_PROMPT_
Filter the material below down to the lines with the word "pixels" and give those lines.

_STORED DATA_

-- ==== Sys2Proof/Laws/Panel.lean ====
section
/-! SUPPORT. The panel: what losing its state leaves, what a command and a data byte can do, and that every event keeps the
canonical form of the written pixels. -/

namespace Sys2Proof.Machine

@[simp] theorem lose_wasReset (p : Panel) : p.lose.wasReset = p.wasReset := rfl
@[simp] theorem lose_ready (p : Panel) : p.lose.ready = p.ready := rfl
@[simp] theorem lose_gram (p : Panel) : p.lose.gram = [] := rfl
@[simp] theorem lose_cmd (p : Panel) : p.lose.cmd = p.cmd := rfl
@[simp] theorem lose_inFrame (p : Panel) : p.lose.inFrame = false := rfl
@[simp] theorem lose_params (p : Panel) : p.lose.params = Config.freeParams (p.draw + 1) := rfl
@[simp] theorem lose_latch (p : Panel) : p.lose.latch = Config.freeLatch (p.draw + 1) := rfl
@[simp] theorem lose_draw (p : Panel) : p.lose.draw = p.draw + 1 := rfl
@[simp] theorem lose_midFrame (cfg : Config) (p : Panel) : p.lose.midFrame cfg = false := rfl

/-- Losing the panel's state is `LostTo`. -/
theorem lostTo_lose (p : Panel) : LostTo p p.lose := ⟨rfl, Nat.lt_succ_self _⟩

/-- The panel as a command finds it: an unfinished frame has left its values open. -/
def Panel.settled (cfg : Config) (p : Panel) : Panel := if p.midFrame cfg then p.lose else p

@[simp] theorem settled_of_not_midFrame {cfg : Config} {p : Panel} (h : p.midFrame cfg = false) : p.settled cfg = p := by
  simp [Panel.settled, h]

@[simp] theorem settled_ready (cfg : Config) (p : Panel) : (p.settled cfg).ready = p.ready := by
  unfold Panel.settled; split <;> rfl

/-- All that a command can do. -/
theorem onCommand_cases (cfg : Config) (p : Panel) (b : Byte) :
    let q : Panel := { p.settled cfg with cmd := b, inFrame := true, params := [] }
    p.onCommand cfg b = q ∨ p.onCommand cfg b = { q with cursor := (q.xs.toNat, q.ys.toNat), latch := none } ∨
      p.onCommand cfg b = q.lose := by
  simp only [Panel.onCommand, Panel.settled]
  split
  · exact .inr (.inr rfl)
  · split
    · exact .inl rfl
    · split
      · exact .inr (.inl rfl)
      · exact .inr (.inr rfl)

/-- An address byte writes no pixel where `set` writes none: frame memory is as before, or lost. -/
theorem onAddressByte_gram (size : Nat) (set : Half → Half → Panel → Panel) (p : Panel) (b : Byte)
    (h : ∀ start stop q, (set start stop q).gram = q.gram) :
    (p.onAddressByte size set b).gram = p.gram ∨ (p.onAddressByte size set b).gram = [] := by
  unfold Panel.onAddressByte
  split
  · dsimp only; split <;> [exact .inl (h _ _ _); exact .inr rfl]
  · split <;> [exact .inl rfl; exact .inr rfl]

theorem onColumnByte_gram (cfg : Config) (p : Panel) (b : Byte) :
    (p.onColumnByte cfg b).gram = p.gram ∨ (p.onColumnByte cfg b).gram = [] :=
  onAddressByte_gram _ _ p b fun _ _ _ => rfl

theorem onRowByte_gram (cfg : Config) (p : Panel) (b : Byte) :
    (p.onRowByte cfg b).gram = p.gram ∨ (p.onRowByte cfg b).gram = [] :=
  onAddressByte_gram _ _ p b fun _ _ _ => rfl

/-- All that a pixel byte can do. -/
theorem onPixelByte_cases (cfg : Config) (p : Panel) (b : Byte) :
    p.onPixelByte cfg b = p.lose ∨ p.onPixelByte cfg b = { p with latch := some b } ∨
      ∃ a, p.latch = some a ∧ p.onPixelByte cfg b =
        { p with
          gram := insertAt (pixelKey p.cursor.1 p.cursor.2) (joinBytes a b) p.gram
          cursor := nextCursor p.xs.toNat p.xe.toNat p.cursor
          latch := none } := by
  unfold Panel.onPixelByte
  split
  · rcases p.latch with _ | a <;> [exact .inr (.inl rfl); exact .inr (.inr ⟨a, rfl, rfl⟩)]
  · exact .inl rfl

/-- A pixel byte with no room for it, the first or the second of its pair, loses the panel's state (20_memory R65). -/
theorem onPixelByte_no_room {cfg : Config} {p : Panel} (h : p.hasRoom cfg = false) (b : Byte) :
    p.onPixelByte cfg b = p.lose := by simp [Panel.onPixelByte, h]

/-- Every event keeps the canonical form of the written pixels. -/
theorem receive_rising (cfg : Config) (p : Panel) (e : Event) (h : rising p.gram = true) :
    rising (p.receive cfg e).gram = true := by
  have hs : rising (p.settled cfg).gram = true := by unfold Panel.settled; split <;> [rfl; exact h]
  unfold Panel.receive
  split <;> split
  · rcases onCommand_cases cfg p e.byte with e | e | e <;> rw [e] <;> first | exact hs | rfl
  · unfold Panel.onData
    split
    · split
      · rcases onColumnByte_gram cfg p e.byte with e | e <;> rw [e] <;> first | exact h | rfl
      · split
        · rcases onRowByte_gram cfg p e.byte with e | e <;> rw [e] <;> first | exact h | rfl
        · rcases onPixelByte_cases cfg p e.byte with e | e | ⟨a, -, e⟩ <;> rw [e] <;>
            [rfl; exact h; exact rising_insertAt _ _ _ h]
    · rfl
  · rfl
  · rfl

/-- What an address byte keeps where `set` keeps it and losing the state does. -/
theorem onAddressByte_keeps {α : Type} (f : Panel → α) (hl : ∀ p, f p.lose = f p)
    (hp : ∀ (p : Panel) ps, f { p with params := ps } = f p) (size : Nat) (set : Half → Half → Panel → Panel)
    (hs : ∀ start stop q, f (set start stop q) = f q) (p : Panel) (b : Byte) : f (p.onAddressByte size set b) = f p := by
  unfold Panel.onAddressByte
  split
  · dsimp only; split <;> [rw [hs, hp]; exact hl p]
  · split <;> [exact hp p _; exact hl p]

/-- What a data byte keeps: whatever neither the address bytes nor the pixel bytes write and losing the state keeps. -/
theorem onData_keeps {α : Type} (f : Panel → α) (hl : ∀ p, f p.lose = f p)
    (hp : ∀ (p : Panel) ps, f { p with params := ps } = f p) (hx : ∀ (p : Panel) a b, f { p with xs := a, xe := b } = f p)
    (hy : ∀ (p : Panel) a b, f { p with ys := a, ye := b } = f p) (hlat : ∀ (p : Panel) l, f { p with latch := l } = f p)
    (hg : ∀ (p : Panel) g c, f { p with gram := g, cursor := c, latch := none } = f p) (cfg : Config) (p : Panel)
    (b : Byte) : f (p.onData cfg b) = f p := by
  unfold Panel.onData
  split
  · split
    · exact onAddressByte_keeps f hl hp _ _ (fun a b q => hx q a b) p b
    · split
      · exact onAddressByte_keeps f hl hp _ _ (fun a b q => hy q a b) p b
      · rcases onPixelByte_cases cfg p b with e | e | ⟨a, -, e⟩ <;> rw [e] <;> [exact hl p; exact hlat p _; exact hg p _ _]
  · exact hl p

/-- A panel holds the last command byte it received (20_memory R60). -/
theorem receive_command_cmd (cfg : Config) (p : Panel) (b : Byte) : (p.receive cfg ⟨.command, b⟩).cmd = b := by
  unfold Panel.receive
  split
  · rcases onCommand_cases cfg p b with e | e | e <;> simp [e, Panel.lose, Panel.unspecified]
  · rfl

theorem receive_data_cmd (cfg : Config) (p : Panel) (b : Byte) : (p.receive cfg ⟨.data, b⟩).cmd = p.cmd := by
  unfold Panel.receive
  split
  · exact onData_keeps Panel.cmd (fun _ => rfl) (fun _ _ => rfl) (fun _ _ _ => rfl) (fun _ _ _ => rfl) (fun _ _ => rfl)
      (fun _ _ _ => rfl) cfg p b
  · rfl

/-- No byte of the wire resets the panel. -/
theorem receive_wasReset (cfg : Config) (p : Panel) (e : Event) : (p.receive cfg e).wasReset = p.wasReset := by
  have hs : (p.settled cfg).wasReset = p.wasReset := by unfold Panel.settled; split <;> rfl
  unfold Panel.receive
  split <;> split
  · rcases onCommand_cases cfg p e.byte with h | h | h <;> simp only [h] <;> exact hs
  · exact onData_keeps Panel.wasReset (fun _ => rfl) (fun _ _ => rfl) (fun _ _ _ => rfl) (fun _ _ _ => rfl)
      (fun _ _ => rfl) (fun _ _ _ => rfl) cfg p e.byte
  · rfl
  · rfl

theorem foldl_receive_wasReset (cfg : Config) (es : List Event) (p : Panel) :
    (es.foldl (Panel.receive cfg) p).wasReset = p.wasReset := by
  induction es generalizing p with
  | nil => rfl
  | cons e es ih => exact (ih _).trans (receive_wasReset cfg p e)

theorem foldl_receive_rising (cfg : Config) (es : List Event) (p : Panel) (h : rising p.gram = true) :
    rising (es.foldl (Panel.receive cfg) p).gram = true := by
  induction es generalizing p with
  | nil => exact h
  | cons e es ih => exact ih _ (receive_rising cfg p e h)

/-- Reading a pixel after a pixel has been written. -/
theorem pixel_insertAt (p : Panel) (k : Nat) (c : Half) (col row : Nat) (h : rising p.gram = true) :
    Panel.pixel { p with gram := insertAt k c p.gram } col row =
      if pixelKey col row = k then c else p.pixel col row := by
  simp only [Panel.pixel, lookupAt_insertAt k _ c p.gram h]
  split <;> rfl

end Sys2Proof.Machine
end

_PROBLEM SOLUTION_
canonical form of the written pixels. -/
/-- Every event keeps the canonical form of the written pixels. -/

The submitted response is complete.